Powering Australia’s post-covid recovery – by Professor Roy Green






Emeritus Professor Roy Green says Australia must rise to the challenge of managing its transition to a more dynamic, knowledge-based economy. Here Green argues that to do this, we must reverse the benign neglect of our research and higher education sectors.

What a bleak finding it was for policy-makers that Australia’s mining boom “sugar hit” masked a structural deterioration in the productivity performance of our economy.

This reflected not just the impact of the high dollar on the competitiveness of our non-mining exports, but also a failure to keep pace with the rest of the world in technological change and innovation.

Now that the Covid-19 crisis has exposed our vulnerability to external shocks, we can begin to address the cost of slipping down the Harvard Growth Lab Atlas of economic complexity, which measures the diversity and research-intensity of a country’s exports.

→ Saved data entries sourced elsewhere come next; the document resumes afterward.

/-- R42, R43: the words of the opcode table, and requests written out field by field. That a table
word's operand fields are all zero is the model's choice (log entry 8). -/
def Obligations.OperationMapWords : Prop :=
  decodeTableWord 8 0b0000 = some (.encode false 0 0) ∧
  decodeTableWord 8 0b0001 = some (.decode 0) ∧
  decodeTableWord 8 0b0010 = some (.add 0 0) ∧
  decodeTableWord 8 0b0011 = some (.sub 0 0) ∧
  decodeTableWord 8 0b0100 = some (.mul 0 0) ∧
  decodeTableWord 8 0b0101 = some (.div 0 0) ∧
  decodeTableWord 8 0b0110 = some (.toDouble 0) ∧
  decodeTableWord 8 0b0111 = some (.fromDouble 0) ∧
  decodeTableWord 8 0b1000 = some (.fromString []) ∧
  decodeTableWord 8 0b1001 = some (.toString 0) ∧
  decodeTableWord 8 0b1010 = none ∧ decodeTableWord 8 0b1111 = none ∧
  decode ⟨0b0000, 15, 7, true, 0xFFFFFFFF, 9, [1]⟩ = .ok (.encode true 15 0xFFFFFFFF) ∧
  decode ⟨0b0101, 1, 3, true, 5, 9, [1]⟩ = .ok (.div 1 3) ∧
  decode ⟨0b1000, 1, 3, true, 5, 2, [0x31, 0x35, 0x39]⟩ = .ok (.fromString [0x31, 0x35])

/-- R13: a field an operation does not use has no effect on what a step does. -/
def Obligations.UnusedFieldsHaveNoEffect : Prop :=
  ∀ (s : State) (rest : List Request) (q r : Request), UsedFieldsAgree q r →
    q.wf s.params = true → r.wf s.params = true →
    step { s with requests := q :: rest } = step { s with requests := r :: rest }

/-- R10, R29: a step runs the operation that the oldest request decodes to, in the state with that
request taken off; `withFetchWord` places a table word's request there (log entry 9). -/
def Obligations.StepRunsTheDecodedInstruction : Prop :=
  (∀ (s : State) (req : Request) (rest : List Request) (i : Instr),
    s.resetAsserted = false → s.requests = req :: rest → req.wf s.params = true →
    decode req = .ok i → step s = exec i { s with requests := rest }) ∧
  (∀ (s : State) (nbits w : Nat) (i : Instr), decodeTableWord nbits w = some i →
    step (s.withFetchWord nbits w) = exec i { s with resetAsserted := false })

/-- R43, R117: a request with a reserved `op`, and one whose text is longer than `TXT_IN_MAX`, is
refused by name (which of the two names comes first is the model's choice, log entry 6). -/
def Obligations.RequestsWithoutMeaningAreRefused : Prop :=
  ∀ (s : State) (req : Request) (rest : List Request),
    s.resetAsserted = false → s.requests = req :: rest →
    (10 ≤ req.op.toNat → step s = .refused (.reservedOp req.op)) ∧
    (req.op.toNat ≤ 9 → admitsLength s.params req.txtLen = false →
      step s = .refused (.textTooLong req.txtLen))

/-- R28, R110, R117: no step faults, and a step goes on unless the oldest request breaks one of the
host's obligations. Two of the cases in which it goes on are the model's: with no request (the idle
step, log entry 3), and with reset asserted, even before an illegal request (log entry 4). -/
def Obligations.OnlyIllegalRequestsStopTheBlock : Prop :=
  ∀ s : State, (∀ f : Fault, step s ≠ .fault f) ∧
    ((∃ t, step s = .next t) ↔
      (s.resetAsserted = true ∨
        ∀ (req : Request) (rest : List Request), s.requests = req :: rest →
          req.wf s.params = true))

/-- R27: with no request taken, a step sends nothing and changes nothing (the model's idle step,
log entry 3). -/
def Obligations.NoResponseWithoutARequest : Prop :=
  ∀ s : State, s.resetAsserted = false → s.requests = [] → step s = .next s

/-- R120: reset drops the requests not yet answered without a response; a request issued after it
gets the response that a block fresh from reset with the same parameters gives. That this takes one
step, and that an illegal request not yet answered is dropped as well, is the model's choice (log
entry 4). -/
def Obligations.ResetDropsUnansweredRequests : Prop :=
  ∀ s : State, s.resetAsserted = true →
    ∃ t, step s = .next t ∧ t.requests = [] ∧ t.resetAsserted = false ∧
      t.responses = s.responses ∧ t.params = s.params ∧
      ∀ req : Request, req.wf s.params = true → ∃ rsp u v,
        step (t.issue req) = .next u ∧ u.responses = s.responses ++ [rsp] ∧
        step (State.issue { State.reset with params := s.params } req) = .next v ∧
        v.responses = [rsp]

/-- R7, R19, R120, R121: the state right after reset. The place of the parameters (log entry 2), the
empty response list (log entry 14) and the idle step that leaves the state alone (log entry 3) are
the model's. -/
def Obligations.ResetStateIsIdle : Prop :=
  State.reset.requests = [] ∧ State.reset.responses = [] ∧ State.reset.resetAsserted = false ∧
  State.reset.params.largeExp = .split ∧ State.reset.params.alignRound = .truncate ∧
  State.reset.params.txtInMax = some 255 ∧ step State.reset = .next State.reset

/-- R10, R13, R25, R27, R28: there is one function of parameters and request, blind to the fields the
operation does not use, such that a run over any sequence of legal requests answers each of them,
once, in order, with that function's response, and changes nothing else. -/
def Obligations.ResponsesComeInRequestOrder : Prop :=
  ∃ answerTo : Params → Request → Response,
    (∀ (p : Params) (q r : Request), q.wf p = true → r.wf p = true → UsedFieldsAgree q r →
      answerTo p q = answerTo p r) ∧
    ∀ s : State, s.resetAsserted = false → s.Admissible →
      core.run s.requests.length s =
        .next { s with
          requests := []
          responses := s.responses ++ s.requests.map (answerTo s.params) }

/-- R18, R25, R27: the frame of all ten operations. Each one completes in every state, sends exactly
one response and changes nothing else, and the response depends on the parameters alone. -/
def Obligations.OperationsSendOneResponseAndNothingElse : Prop :=
  ∀ (i : Instr) (s : State), ∃ t rsp, exec i s = .next t ∧
    t.params = s.params ∧ t.resetAsserted = s.resetAsserted ∧ t.requests = s.requests ∧
    t.responses = s.responses ++ [rsp] ∧
    ∀ s' : State, s'.params = s.params →
      ∃ t', exec i s' = .next t' ∧ t'.responses = s'.responses ++ [rsp]

/-- R14: a response field an operation does not produce is zero; bytes of a text past its length
are 0x00. -/
def Obligations.UnproducedFieldsAreZero : Prop :=
  ∀ (i : Instr) (s : State), ∃ rsp, exec i s = .next (s.respond rsp) ∧
    ((∀ a, i ≠ .decode a) → rsp.rSgn = false ∧ rsp.rExp = 0 ∧ rsp.rNonfinite = false) ∧
    ((∀ a, i ≠ .toString a) → rsp.rtxtLen = 0 ∧
      ∀ (j : Nat) (h : j < txtOutMax), rsp.rtxt[j] = 0x00) ∧
    ((∃ a, i = .toString a) → rsp.r = 0 ∧
      ∀ (j : Nat) (h : j < txtOutMax), rsp.rtxtLen.toNat ≤ j → rsp.rtxt[j] = 0x00)

/-- R16: whatever a step sends has flags 0x00. -/
def Obligations.FlagsAreAlwaysNone : Prop :=
  (∀ (i : Instr) (s : State), ∃ rsp, exec i s = .next (s.respond rsp) ∧ rsp.flags = 0x00) ∧
  ∀ s t : State, step s = .next t → ∀ rsp ∈ t.responses, rsp ∈ s.responses ∨ rsp.flags = 0x00

/-- R14, R16, R22, R40, R55, R100: if every response sent so far is well formed, so is every response
sent after the next step. -/
def Obligations.ResponsesStayWellFormed : Prop :=
  ∀ s t : State, s.Inv → step s = .next t → t.Inv

/-- R19, R121: the invariant holds right after reset. It does because no response is recorded then,
which is the model's choice (log entry 14). -/
def Obligations.ResponsesWellFormedAtReset : Prop := State.reset.Inv
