/-- R98, R40: sign, mantissa, `E`, sign and exponent are all of the formatter's characters. -/
theorem isFormatterByte_of_mem_finiteText {u : Unpacked} {ch : Byte} (h : ch ∈ finiteText u) :
    isFormatterByte ch = true := by
  simp only [finiteText, List.cons_append, List.mem_cons, List.mem_append] at h
  rcases h with rfl | hmant | rfl | rfl | hexp
  · exact isFormatterByte_signCode _
  · rcases mem_mantissaText hmant with rfl | hdig
    · decide
    · exact isFormatterByte_of_isDigit
        (isDigit_of_mem_digits ch ((stripZeros_sublist _).subset hdig))
  · decide
  · exact isFormatterByte_signCode _
  · exact isFormatterByte_of_isDigit (isDigit_of_mem_digits ch hexp)

/-- R100: with at most 17 coefficient digits and an exponent of the format, the printed exponent has
at most three digits, so the text has at most 1 + (17 + 1) + 1 + 1 + 3 bytes. -/
theorem finiteText_length {u : Unpacked} (hc : u.c < 10 ^ 17) (hlo : eMin ≤ u.e)
    (hhi : u.e ≤ eMax) : 4 ≤ (finiteText u).length ∧ (finiteText u).length ≤ 24 := by
  have hcoef : (digits u.c).length ≤ 17 := digits_length_le hc
  have hcoefPos : 0 < (digits u.c).length := digits_length_pos u.c
  have hmant : (mantissaText (stripZeros (digits u.c))).length ≤ (digits u.c).length + 1 :=
    (mantissaText_length_le _).trans (Nat.succ_le_succ (stripZeros_sublist _).length_le)
  have hadj : (u.e + (((digits u.c).length : Int) - 1)).natAbs < 10 ^ 3 := by
    simp only [eMin, eMax] at hlo hhi
    omega
  have hexp := digits_length_le hadj
  have hexpPos := digits_length_pos (u.e + (((digits u.c).length : Int) - 1)).natAbs
  simp only [finiteText, List.cons_append, List.length_cons, List.length_append]
  omega

/-- R100: the length of every text. -/
theorem formatText_length (p : Params) (v : Word) :
    4 ≤ (formatText p v).length ∧ (formatText p v).length ≤ 24 := by
  unfold formatText
  cases hclass : classify v with
  | nan => simp
  | inf => simp
  | finite =>
    obtain ⟨hlo, hhi⟩ := unpack_e_range p (v := v) (by simp [isFinite, hclass])
    by_cases hzero : (unpack p v).c = 0
    · simp [hzero]
    · simpa [hzero] using finiteText_length (unpack_c_lt p v) hlo hhi

/-- R40: the characters of every text. -/
theorem isFormatterByte_of_mem_formatText {p : Params} {v : Word} {ch : Byte}
    (h : ch ∈ formatText p v) : isFormatterByte ch = true := by
  unfold formatText at h
  cases hclass : classify v with
  | nan =>
    simp only [hclass, List.mem_cons, List.not_mem_nil, or_false] at h
    rcases h with rfl | rfl | rfl | rfl <;> decide
  | inf =>
    simp only [hclass, List.mem_cons, List.not_mem_nil, or_false] at h
    rcases h with rfl | rfl | rfl | rfl
    · exact isFormatterByte_signCode _
    all_goals decide
  | finite =>
    by_cases hzero : (unpack p v).c = 0
    · simp only [hclass, hzero, if_true, List.mem_cons, List.not_mem_nil, or_false] at h
      rcases h with rfl | rfl | rfl | rfl | rfl
      · exact isFormatterByte_signCode _
      all_goals decide
    · simp only [hclass, hzero, if_false] at h
      exact isFormatterByte_of_mem_finiteText h

/-! ### Every answer is well formed -/

theorem toInt_ofInt_of_exponent_range {e : Int} (hlo : eMin ≤ e) (hhi : e ≤ eMax) :
    (BitVec.ofInt 32 e).toInt = e := by
  simp only [eMin, eMax] at hlo hhi
  rw [BitVec.toInt_ofInt]
  exact Int.bmod_eq_of_le (by omega) (by omega)

theorem decodeResponse_of_isFinite {v : Word} (p : Params) (h : isFinite v = true) :
    decodeResponse p v = { Response.blank with
      rNonfinite := false, rSgn := (unpack p v).s, r := BitVec.ofNat 64 (unpack p v).c,
      rExp := BitVec.ofInt 32 (unpack p v).e } :=
  if_pos h

theorem decodeResponse_of_not_isFinite {v : Word} (p : Params) (h : isFinite v = false) :
    decodeResponse p v = { Response.blank with rNonfinite := true, rSgn := signBit v } :=
  if_neg (by simp [h])

@[simp] theorem decodeResponse_rtxtLen (p : Params) (v : Word) :
    (decodeResponse p v).rtxtLen = 0 := by
  unfold decodeResponse; split <;> rfl

@[simp] theorem decodeResponse_rtxt (p : Params) (v : Word) :
    (decodeResponse p v).rtxt = Vector.replicate txtOutMax 0 := by
  unfold decodeResponse; split <;> rfl

@[simp] theorem decodeResponse_flags (p : Params) (v : Word) :
    (decodeResponse p v).flags = flagsNone := by
  unfold decodeResponse; split <;> rfl

/-- The fields that only TO_STRING produces are well formed when they are all zero. -/
theorem Response.WellFormed.of_no_text {rsp : Response} (hflags : rsp.flags = flagsNone)
    (hexp : -398 ≤ rsp.rExp.toInt ∧ rsp.rExp.toInt ≤ 369)
    (hnonfinite : rsp.rNonfinite = true → rsp.r = 0 ∧ rsp.rExp = 0)
    (hlen : rsp.rtxtLen = 0) (htxt : rsp.rtxt = Vector.replicate txtOutMax 0) :
    rsp.WellFormed where
  flags_none := hflags
  exponent_range := hexp
  nonfinite_zero := hnonfinite
  text_length := .inl hlen
  text_ascii i _ hi := by simp [hlen] at hi
  text_padding i _ _ := by simp [htxt]

theorem value_wellFormed (v : Word) : (Response.value v).WellFormed :=
  .of_no_text (by simp) (by simp) (by simp) (by simp) (by simp)

theorem decodeResponse_wellFormed (p : Params) (v : Word) : (decodeResponse p v).WellFormed := by
  cases hfin : isFinite v with
  | true =>
    obtain ⟨hlo, hhi⟩ := unpack_e_range p hfin
    refine .of_no_text (by simp) ?_ ?_ (by simp) (by simp)
    · rw [decodeResponse_of_isFinite p hfin]
      simpa [toInt_ofInt_of_exponent_range hlo hhi] using ⟨hlo, hhi⟩
    · simp [decodeResponse_of_isFinite p hfin]
  | false =>
    refine .of_no_text (by simp) ?_ ?_ (by simp) (by simp) <;>
      simp [decodeResponse_of_not_isFinite p hfin]

/-- A text of 4 to 24 formatter characters makes a well-formed response: its length is not cut by
the five bits of `rtxt_len`. -/
theorem textResponse_wellFormed {t : List Byte} (hlo : 4 ≤ t.length) (hhi : t.length ≤ 24)
    (hchars : ∀ ch ∈ t, isFormatterByte ch = true) : (textResponse t).WellFormed := by
  have hlen : (textResponse t).rtxtLen.toNat = t.length := by
    simp only [textResponse_rtxtLen, BitVec.toNat_ofNat]; omega
  exact {
    flags_none := textResponse_flags t
    exponent_range := by simp
    nonfinite_zero := by simp
    text_length := .inr (by simpa only [hlen] using ⟨hlo, hhi, textResponse_r t⟩)
    text_ascii := fun i h hi => by
      rw [hlen] at hi
      rw [textResponse_rtxt_get, List.getD_eq_getElem _ _ hi]
      exact hchars _ (List.getElem_mem hi)
    text_padding := fun i h hi => by
      rw [hlen] at hi
      rw [textResponse_rtxt_get, List.getD_eq_default _ _ hi] }

/-- The three forms an answer has: `r` alone, DECODE's fields, or TO_STRING's text. -/
theorem answer_cases (p : Params) (i : Instr) :
    ((∀ a, i ≠ .decode a) ∧ (∀ a, i ≠ .toString a) ∧ ∃ v, answer p i = Response.value v) ∨
    (∃ a, i = .decode a ∧ answer p i = decodeResponse p a) ∨
    (∃ a, i = .toString a ∧ answer p i = textResponse (formatText p a)) := by
  cases i <;> simp [answer]

theorem answer_wellFormed (p : Params) (i : Instr) : (answer p i).WellFormed := by
  rcases answer_cases p i with ⟨-, -, v, h⟩ | ⟨a, -, h⟩ | ⟨a, -, h⟩ <;> rw [h]
  · exact value_wellFormed v
  · exact decodeResponse_wellFormed p a
  · obtain ⟨hlo, hhi⟩ := formatText_length p a
    exact textResponse_wellFormed hlo hhi fun _ => isFormatterByte_of_mem_formatText

/-! ### What a step adds to the responses -/

/-- A step that goes on sends nothing or the answer of one operation. -/
theorem responses_of_step_eq_next {s t : State} (h : step s = .next t) :
    t.responses = s.responses ∨ ∃ i, t.responses = s.responses ++ [answer s.params i] := by
  rcases step_cases s with
    ⟨-, hs⟩ | ⟨-, -, hs⟩ | ⟨_, _, _, -, -, -, hs⟩ | ⟨_, rest, i, -, -, -, hs⟩ <;>
    rw [hs] at h <;> cases h
  · exact .inl rfl
  · exact .inl rfl
  · exact .inr ⟨i, rfl⟩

There is no longer any escape from the challenge of managing Australia’s transition to a more dynamic, knowledge-based economy.

Except that we must now face a potentially even bleaker finding, which bears a remarkable similarity to the mining boom. In recent years, the growing reliance of our universities on international student revenues to underwrite the costs not only of domestic teaching but also research has likewise masked an unsustainable business model.

Covid restrictions exposed this further vulnerability as revenues collapsed, with little likelihood of return to their previous levels.

The Australian university business model was seemingly robust, at least while it lasted. And it was a convenient one for governments, which took the opportunity to reduce Commonwealth support per student, such that public funding has declined as a share of total university income to around 30 per cent.

Few other countries would so readily concede a record of benign neglect.

While universities were able to thrive on their entrepreneurial efforts in the global education “market”, they could devote more resources to research, which consequently boosted rankings and attracted even more overseas students.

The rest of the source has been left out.